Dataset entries
--------

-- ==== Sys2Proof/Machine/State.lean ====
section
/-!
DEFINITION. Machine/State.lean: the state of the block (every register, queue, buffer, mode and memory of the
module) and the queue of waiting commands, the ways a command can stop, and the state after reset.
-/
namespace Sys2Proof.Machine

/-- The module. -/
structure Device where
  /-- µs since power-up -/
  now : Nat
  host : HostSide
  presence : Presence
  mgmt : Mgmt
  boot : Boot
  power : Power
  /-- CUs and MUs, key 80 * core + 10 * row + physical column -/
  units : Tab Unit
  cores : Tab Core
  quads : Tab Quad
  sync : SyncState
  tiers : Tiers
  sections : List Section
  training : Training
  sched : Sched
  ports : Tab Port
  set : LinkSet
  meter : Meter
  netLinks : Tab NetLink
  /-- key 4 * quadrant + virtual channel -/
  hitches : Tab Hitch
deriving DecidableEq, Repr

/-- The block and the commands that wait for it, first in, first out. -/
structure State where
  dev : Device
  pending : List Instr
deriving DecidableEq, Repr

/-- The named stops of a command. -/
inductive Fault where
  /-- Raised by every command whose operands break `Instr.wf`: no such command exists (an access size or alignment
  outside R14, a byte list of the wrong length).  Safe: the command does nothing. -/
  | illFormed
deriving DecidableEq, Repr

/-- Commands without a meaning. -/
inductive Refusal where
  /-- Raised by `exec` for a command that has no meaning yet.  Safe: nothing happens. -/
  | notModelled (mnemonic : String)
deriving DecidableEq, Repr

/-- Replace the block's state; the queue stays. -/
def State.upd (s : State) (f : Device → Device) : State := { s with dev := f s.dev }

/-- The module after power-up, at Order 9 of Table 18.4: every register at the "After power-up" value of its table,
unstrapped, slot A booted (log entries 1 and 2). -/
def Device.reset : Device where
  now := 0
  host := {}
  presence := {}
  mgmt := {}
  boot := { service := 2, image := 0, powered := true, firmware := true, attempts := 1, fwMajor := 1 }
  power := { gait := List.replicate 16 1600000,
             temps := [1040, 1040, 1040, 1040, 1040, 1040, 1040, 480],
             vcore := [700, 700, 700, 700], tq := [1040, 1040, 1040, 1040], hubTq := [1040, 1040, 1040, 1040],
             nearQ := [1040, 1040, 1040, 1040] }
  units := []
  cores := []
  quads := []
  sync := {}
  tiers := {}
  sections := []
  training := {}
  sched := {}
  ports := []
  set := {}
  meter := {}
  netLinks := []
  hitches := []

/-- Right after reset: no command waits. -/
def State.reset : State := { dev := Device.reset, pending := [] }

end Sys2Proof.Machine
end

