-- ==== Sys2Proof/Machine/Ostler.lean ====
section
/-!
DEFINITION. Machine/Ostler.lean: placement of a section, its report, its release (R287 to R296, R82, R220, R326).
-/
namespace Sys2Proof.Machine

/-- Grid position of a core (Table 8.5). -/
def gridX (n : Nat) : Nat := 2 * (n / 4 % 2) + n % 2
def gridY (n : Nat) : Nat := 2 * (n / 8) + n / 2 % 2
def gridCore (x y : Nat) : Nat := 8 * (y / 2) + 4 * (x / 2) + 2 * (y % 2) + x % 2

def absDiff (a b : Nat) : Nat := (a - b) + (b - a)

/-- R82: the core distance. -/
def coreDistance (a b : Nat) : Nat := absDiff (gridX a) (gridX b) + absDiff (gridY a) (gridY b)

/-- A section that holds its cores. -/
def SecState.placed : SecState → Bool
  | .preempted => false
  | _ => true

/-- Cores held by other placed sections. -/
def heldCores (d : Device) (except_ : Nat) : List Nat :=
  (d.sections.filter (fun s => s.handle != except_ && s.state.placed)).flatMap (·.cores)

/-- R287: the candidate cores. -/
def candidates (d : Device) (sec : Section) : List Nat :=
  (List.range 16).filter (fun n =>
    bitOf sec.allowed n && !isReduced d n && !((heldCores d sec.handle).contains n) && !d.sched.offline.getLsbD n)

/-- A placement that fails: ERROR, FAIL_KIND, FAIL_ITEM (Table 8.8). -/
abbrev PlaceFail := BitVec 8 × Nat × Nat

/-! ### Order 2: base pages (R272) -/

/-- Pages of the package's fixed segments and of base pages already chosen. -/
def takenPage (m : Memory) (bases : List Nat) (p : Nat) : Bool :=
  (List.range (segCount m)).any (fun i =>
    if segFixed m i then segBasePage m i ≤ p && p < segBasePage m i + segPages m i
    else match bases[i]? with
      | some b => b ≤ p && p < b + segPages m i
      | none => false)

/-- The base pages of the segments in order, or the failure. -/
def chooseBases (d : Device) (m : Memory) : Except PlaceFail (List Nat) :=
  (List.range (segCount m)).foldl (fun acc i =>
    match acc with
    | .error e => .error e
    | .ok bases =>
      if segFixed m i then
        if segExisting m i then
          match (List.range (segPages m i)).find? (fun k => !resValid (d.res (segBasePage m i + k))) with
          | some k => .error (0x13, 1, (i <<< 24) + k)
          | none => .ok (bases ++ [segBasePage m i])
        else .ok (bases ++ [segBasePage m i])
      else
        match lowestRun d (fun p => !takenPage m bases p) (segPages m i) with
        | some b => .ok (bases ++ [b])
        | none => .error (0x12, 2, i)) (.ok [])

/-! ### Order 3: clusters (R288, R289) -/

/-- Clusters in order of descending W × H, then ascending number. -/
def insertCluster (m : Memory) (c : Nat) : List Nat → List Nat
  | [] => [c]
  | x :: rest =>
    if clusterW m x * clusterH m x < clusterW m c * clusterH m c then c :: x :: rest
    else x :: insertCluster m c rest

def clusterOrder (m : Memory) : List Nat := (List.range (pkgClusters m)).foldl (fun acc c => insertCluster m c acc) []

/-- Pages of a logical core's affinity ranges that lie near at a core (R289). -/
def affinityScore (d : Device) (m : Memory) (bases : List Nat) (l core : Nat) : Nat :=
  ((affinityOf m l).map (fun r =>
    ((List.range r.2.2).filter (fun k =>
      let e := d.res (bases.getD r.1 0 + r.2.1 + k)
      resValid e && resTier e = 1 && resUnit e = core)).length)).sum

--------

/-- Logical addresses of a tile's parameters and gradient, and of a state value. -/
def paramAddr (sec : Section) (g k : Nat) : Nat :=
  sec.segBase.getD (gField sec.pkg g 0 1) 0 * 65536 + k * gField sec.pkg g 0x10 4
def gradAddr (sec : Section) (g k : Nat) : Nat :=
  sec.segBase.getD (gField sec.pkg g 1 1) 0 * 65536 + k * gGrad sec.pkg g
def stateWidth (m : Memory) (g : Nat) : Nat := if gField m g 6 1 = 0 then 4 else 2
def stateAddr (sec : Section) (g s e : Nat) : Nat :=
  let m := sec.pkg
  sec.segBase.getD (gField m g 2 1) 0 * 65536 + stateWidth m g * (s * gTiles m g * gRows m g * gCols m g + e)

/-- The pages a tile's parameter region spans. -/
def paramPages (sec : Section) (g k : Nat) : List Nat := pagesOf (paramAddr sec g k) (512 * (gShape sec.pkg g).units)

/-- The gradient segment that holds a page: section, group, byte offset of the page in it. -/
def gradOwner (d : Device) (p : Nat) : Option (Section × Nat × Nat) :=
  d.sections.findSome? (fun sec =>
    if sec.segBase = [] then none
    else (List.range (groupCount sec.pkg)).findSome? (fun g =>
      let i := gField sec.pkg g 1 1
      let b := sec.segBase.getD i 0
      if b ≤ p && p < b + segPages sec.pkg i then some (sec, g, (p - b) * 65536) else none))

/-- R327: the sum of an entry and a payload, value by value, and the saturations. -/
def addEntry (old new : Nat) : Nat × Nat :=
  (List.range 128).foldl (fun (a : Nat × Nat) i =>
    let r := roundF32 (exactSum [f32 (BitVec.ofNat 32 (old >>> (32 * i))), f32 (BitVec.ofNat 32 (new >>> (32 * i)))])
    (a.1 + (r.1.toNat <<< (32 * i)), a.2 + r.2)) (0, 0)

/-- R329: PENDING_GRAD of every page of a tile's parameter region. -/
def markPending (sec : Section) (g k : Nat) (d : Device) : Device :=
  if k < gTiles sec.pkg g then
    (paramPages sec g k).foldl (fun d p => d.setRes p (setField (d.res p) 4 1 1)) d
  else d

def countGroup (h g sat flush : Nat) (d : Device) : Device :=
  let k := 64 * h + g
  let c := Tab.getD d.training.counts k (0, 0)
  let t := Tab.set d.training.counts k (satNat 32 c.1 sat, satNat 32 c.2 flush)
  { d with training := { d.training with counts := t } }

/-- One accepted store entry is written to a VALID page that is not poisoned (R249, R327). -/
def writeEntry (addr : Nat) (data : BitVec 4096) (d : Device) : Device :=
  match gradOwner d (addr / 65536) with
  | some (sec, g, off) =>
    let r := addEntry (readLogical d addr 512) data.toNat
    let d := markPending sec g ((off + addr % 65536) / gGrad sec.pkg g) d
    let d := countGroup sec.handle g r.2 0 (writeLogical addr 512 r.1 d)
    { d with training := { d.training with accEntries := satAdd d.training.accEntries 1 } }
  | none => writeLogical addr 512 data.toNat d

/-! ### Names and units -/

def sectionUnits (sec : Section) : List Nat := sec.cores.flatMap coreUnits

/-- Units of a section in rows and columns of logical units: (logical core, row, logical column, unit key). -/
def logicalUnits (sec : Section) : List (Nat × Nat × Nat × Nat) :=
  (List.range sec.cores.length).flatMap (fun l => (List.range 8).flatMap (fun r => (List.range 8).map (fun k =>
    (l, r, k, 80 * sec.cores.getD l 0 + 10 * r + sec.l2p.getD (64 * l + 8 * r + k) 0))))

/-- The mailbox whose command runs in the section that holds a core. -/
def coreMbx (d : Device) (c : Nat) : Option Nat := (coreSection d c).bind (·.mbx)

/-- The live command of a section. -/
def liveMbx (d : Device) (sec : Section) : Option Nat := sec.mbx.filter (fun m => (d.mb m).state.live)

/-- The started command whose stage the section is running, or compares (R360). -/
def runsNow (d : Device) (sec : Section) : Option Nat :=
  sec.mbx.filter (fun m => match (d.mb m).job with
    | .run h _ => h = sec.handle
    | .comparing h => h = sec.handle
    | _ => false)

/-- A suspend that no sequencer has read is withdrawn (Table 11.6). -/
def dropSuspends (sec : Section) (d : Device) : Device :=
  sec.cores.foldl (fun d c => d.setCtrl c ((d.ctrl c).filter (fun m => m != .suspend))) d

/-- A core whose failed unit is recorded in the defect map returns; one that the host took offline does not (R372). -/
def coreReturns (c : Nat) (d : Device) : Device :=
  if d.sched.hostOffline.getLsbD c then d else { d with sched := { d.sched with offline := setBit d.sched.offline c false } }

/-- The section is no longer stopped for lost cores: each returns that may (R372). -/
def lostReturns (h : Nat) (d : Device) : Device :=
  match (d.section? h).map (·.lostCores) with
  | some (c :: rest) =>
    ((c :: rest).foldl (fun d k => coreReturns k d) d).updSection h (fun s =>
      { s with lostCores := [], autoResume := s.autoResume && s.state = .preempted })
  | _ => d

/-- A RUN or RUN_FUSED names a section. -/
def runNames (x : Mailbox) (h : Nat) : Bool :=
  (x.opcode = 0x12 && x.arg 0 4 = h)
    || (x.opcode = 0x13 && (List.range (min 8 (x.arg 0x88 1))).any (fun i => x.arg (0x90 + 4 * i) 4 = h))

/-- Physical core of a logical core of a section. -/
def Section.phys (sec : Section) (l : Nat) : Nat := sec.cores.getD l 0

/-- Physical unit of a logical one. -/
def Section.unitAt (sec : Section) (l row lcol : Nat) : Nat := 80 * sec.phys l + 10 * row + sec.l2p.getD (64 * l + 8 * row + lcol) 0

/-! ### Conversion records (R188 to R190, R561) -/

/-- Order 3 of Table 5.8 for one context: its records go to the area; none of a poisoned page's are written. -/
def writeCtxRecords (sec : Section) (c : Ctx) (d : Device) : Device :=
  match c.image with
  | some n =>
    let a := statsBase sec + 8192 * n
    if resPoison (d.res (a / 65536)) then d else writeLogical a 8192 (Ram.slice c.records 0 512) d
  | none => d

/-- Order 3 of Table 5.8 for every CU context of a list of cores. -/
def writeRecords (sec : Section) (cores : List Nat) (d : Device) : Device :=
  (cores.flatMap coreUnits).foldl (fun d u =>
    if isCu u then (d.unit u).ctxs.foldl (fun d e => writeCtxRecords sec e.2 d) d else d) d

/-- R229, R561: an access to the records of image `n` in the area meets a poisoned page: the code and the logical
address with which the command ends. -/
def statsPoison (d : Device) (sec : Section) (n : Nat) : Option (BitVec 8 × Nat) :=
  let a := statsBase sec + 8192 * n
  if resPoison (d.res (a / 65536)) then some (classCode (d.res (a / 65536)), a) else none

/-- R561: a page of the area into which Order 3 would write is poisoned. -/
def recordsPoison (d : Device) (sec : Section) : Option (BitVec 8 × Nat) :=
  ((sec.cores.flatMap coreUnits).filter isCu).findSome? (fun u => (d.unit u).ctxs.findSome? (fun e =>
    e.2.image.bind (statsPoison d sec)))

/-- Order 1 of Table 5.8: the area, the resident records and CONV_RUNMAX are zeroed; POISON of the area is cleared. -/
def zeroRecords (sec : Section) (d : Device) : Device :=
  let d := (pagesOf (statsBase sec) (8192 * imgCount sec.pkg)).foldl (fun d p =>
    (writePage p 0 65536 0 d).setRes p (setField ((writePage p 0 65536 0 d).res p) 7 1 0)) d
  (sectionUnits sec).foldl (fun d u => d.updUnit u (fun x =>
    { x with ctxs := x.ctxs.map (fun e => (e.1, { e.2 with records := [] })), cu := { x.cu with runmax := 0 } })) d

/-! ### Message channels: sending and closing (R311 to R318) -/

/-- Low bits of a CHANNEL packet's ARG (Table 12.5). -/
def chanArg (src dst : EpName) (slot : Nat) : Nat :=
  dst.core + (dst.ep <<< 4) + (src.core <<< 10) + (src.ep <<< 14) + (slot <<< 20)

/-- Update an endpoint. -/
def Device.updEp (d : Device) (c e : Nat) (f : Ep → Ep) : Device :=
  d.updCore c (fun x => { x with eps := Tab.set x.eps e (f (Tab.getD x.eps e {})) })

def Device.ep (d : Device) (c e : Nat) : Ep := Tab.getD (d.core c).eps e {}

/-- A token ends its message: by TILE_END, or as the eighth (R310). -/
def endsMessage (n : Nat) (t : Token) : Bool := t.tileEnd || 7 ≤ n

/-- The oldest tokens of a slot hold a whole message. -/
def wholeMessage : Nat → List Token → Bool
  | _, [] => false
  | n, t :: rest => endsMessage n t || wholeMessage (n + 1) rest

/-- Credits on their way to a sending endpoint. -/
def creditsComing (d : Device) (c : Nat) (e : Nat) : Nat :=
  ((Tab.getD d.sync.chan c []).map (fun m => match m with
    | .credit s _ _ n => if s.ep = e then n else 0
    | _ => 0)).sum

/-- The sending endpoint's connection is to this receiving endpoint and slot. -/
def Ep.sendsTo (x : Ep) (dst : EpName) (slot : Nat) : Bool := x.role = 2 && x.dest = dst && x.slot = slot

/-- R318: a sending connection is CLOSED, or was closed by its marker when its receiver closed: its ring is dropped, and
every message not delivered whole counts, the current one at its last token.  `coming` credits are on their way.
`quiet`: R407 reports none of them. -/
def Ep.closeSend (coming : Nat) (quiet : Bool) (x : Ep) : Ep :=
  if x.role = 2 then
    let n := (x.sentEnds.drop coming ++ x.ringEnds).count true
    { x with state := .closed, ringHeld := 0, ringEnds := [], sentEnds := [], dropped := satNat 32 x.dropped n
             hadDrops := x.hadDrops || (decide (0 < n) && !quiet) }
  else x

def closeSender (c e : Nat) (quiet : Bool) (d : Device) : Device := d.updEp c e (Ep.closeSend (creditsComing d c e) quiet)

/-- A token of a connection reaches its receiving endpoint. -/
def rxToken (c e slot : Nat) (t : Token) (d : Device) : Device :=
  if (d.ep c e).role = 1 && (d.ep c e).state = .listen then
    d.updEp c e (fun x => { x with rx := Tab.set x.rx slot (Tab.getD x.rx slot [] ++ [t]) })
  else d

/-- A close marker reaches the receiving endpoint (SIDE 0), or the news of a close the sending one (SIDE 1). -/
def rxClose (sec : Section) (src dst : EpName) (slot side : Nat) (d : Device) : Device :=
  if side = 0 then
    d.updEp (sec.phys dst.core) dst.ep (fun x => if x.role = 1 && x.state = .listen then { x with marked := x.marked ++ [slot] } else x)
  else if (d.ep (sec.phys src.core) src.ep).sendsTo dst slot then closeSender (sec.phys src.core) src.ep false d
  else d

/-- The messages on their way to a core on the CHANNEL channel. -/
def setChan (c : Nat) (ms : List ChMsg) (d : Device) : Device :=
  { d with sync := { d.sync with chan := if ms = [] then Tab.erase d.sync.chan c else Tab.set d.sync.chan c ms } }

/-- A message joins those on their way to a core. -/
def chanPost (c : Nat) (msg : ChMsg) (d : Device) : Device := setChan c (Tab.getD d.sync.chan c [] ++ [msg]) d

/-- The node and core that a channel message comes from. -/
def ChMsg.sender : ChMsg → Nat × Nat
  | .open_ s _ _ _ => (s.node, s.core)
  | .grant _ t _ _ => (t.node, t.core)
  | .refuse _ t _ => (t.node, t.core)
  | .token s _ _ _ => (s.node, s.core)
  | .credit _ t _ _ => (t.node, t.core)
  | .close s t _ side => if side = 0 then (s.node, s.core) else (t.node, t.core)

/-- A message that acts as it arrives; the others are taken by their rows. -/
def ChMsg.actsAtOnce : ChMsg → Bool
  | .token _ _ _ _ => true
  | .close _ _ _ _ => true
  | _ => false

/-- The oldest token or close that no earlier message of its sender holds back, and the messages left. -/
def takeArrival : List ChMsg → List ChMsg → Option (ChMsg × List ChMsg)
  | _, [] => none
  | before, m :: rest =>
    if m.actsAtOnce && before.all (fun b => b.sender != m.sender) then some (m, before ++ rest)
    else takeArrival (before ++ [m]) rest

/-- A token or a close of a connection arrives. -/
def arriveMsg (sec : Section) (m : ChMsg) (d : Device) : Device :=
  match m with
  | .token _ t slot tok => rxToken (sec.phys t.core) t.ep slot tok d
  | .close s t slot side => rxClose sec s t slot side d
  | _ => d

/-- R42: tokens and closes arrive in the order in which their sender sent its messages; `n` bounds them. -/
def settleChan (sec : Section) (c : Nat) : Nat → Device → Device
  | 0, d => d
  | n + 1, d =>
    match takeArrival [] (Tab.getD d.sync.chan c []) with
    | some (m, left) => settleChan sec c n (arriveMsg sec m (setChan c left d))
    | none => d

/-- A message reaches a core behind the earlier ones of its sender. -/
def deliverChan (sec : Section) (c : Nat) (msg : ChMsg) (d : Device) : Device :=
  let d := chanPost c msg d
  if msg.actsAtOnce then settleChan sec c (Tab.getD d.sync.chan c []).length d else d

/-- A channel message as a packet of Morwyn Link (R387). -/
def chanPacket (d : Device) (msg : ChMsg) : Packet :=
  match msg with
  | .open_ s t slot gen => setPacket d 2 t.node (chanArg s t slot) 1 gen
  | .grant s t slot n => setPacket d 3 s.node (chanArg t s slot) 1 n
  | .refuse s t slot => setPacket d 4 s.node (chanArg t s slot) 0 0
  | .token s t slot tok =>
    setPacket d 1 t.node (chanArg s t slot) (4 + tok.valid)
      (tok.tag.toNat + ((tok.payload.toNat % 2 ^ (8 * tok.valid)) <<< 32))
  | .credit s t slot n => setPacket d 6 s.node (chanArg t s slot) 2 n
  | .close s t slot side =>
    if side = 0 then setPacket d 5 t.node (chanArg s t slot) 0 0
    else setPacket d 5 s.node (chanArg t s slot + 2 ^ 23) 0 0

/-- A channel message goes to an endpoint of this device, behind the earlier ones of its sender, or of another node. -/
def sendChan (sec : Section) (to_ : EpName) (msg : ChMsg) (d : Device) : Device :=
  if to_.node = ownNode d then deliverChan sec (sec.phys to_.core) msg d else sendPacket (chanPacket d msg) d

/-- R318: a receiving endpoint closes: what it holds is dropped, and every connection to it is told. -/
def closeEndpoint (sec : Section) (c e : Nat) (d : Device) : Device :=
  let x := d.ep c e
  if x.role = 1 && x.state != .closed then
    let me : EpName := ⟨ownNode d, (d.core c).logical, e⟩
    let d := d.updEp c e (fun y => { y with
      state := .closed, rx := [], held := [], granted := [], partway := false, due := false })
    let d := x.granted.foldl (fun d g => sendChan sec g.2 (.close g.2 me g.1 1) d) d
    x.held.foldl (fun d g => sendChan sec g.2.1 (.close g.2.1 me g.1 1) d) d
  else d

--------

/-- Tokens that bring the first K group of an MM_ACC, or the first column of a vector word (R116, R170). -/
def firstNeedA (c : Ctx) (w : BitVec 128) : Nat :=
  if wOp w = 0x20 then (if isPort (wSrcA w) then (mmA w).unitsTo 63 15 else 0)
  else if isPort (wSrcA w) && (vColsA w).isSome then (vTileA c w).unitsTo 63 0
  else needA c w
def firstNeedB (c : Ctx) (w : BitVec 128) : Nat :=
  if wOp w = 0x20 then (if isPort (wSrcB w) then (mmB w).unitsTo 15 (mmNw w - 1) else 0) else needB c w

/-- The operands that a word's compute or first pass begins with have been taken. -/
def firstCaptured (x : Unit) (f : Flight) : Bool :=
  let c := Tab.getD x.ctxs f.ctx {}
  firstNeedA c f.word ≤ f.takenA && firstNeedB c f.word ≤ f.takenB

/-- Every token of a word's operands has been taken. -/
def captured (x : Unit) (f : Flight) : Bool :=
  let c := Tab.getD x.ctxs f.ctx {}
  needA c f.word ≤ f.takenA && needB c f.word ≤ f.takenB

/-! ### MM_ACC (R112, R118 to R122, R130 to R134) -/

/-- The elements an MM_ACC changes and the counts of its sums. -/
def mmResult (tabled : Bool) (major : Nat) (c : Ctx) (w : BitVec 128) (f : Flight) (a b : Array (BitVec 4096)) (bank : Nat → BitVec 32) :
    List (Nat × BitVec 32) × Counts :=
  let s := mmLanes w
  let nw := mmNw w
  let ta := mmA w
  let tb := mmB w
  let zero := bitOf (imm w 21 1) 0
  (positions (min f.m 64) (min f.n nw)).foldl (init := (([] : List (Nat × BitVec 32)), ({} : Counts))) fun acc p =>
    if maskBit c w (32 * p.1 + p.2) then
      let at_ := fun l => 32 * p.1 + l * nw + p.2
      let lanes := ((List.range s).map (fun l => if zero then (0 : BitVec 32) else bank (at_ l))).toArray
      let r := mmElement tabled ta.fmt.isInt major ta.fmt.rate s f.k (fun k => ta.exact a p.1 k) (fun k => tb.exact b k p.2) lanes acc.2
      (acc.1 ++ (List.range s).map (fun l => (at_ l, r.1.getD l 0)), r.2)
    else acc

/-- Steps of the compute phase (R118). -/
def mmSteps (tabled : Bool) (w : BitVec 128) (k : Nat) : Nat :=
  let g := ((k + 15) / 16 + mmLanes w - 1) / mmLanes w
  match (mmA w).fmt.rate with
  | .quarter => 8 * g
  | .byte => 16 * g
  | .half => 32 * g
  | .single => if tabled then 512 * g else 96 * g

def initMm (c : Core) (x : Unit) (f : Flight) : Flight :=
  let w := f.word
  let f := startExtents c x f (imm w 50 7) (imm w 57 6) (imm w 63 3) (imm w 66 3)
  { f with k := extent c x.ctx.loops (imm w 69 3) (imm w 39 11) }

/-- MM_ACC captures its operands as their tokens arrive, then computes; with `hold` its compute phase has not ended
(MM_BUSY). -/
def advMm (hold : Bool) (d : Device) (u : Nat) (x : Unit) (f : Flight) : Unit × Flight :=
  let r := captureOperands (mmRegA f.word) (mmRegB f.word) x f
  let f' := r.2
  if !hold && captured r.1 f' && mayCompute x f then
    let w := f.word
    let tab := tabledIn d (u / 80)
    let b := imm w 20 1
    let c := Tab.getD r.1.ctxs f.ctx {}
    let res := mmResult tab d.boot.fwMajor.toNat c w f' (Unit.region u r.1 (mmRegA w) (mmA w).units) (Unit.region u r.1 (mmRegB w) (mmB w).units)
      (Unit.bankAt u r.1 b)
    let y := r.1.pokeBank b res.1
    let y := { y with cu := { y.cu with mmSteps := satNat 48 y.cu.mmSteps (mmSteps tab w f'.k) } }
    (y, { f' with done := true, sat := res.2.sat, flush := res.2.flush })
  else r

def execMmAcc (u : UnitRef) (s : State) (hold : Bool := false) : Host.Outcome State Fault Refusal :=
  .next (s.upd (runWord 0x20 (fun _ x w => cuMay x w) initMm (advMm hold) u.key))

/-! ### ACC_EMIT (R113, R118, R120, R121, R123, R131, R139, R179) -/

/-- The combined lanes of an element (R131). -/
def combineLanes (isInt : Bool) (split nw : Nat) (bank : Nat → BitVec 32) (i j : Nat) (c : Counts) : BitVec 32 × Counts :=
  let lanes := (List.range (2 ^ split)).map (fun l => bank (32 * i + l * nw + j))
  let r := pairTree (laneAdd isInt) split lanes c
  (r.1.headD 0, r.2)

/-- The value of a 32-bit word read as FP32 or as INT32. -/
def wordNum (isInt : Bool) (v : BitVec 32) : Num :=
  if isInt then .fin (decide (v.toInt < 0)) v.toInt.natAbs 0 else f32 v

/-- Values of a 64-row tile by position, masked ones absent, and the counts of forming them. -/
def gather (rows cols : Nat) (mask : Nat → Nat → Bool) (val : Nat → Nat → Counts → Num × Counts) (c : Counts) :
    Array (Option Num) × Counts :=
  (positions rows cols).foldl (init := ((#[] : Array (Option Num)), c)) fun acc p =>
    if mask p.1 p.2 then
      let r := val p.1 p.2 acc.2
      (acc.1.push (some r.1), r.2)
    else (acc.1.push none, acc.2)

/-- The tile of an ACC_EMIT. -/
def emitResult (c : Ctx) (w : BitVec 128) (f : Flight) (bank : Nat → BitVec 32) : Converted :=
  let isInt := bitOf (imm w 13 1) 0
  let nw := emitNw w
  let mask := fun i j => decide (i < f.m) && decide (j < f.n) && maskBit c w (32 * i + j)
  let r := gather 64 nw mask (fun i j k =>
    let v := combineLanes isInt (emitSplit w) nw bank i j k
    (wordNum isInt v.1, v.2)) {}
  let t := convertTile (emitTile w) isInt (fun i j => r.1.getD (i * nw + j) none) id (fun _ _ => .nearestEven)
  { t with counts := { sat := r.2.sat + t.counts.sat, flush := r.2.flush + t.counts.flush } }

--------

Look above for the line with "t _ => (t.node, t.core)"; retype exactly that line, every line after it up to the line with "m :: rest =>", and that line too, nothing else.

  | .refuse _ t _ => (t.node, t.core)
  | .token s _ _ _ => (s.node, s.core)
  | .credit _ t _ _ => (t.node, t.core)
  | .close s t _ side => if side = 0 then (s.node, s.core) else (t.node, t.core)

/-- A message that acts as it arrives; the others are taken by their rows. -/
def ChMsg.actsAtOnce : ChMsg → Bool
  | .token _ _ _ _ => true
  | .close _ _ _ _ => true
  | _ => false

/-- The oldest token or close that no earlier message of its sender holds back, and the messages left. -/
def takeArrival : List ChMsg → List ChMsg → Option (ChMsg × List ChMsg)
  | _, [] => none
  | before, m :: rest =>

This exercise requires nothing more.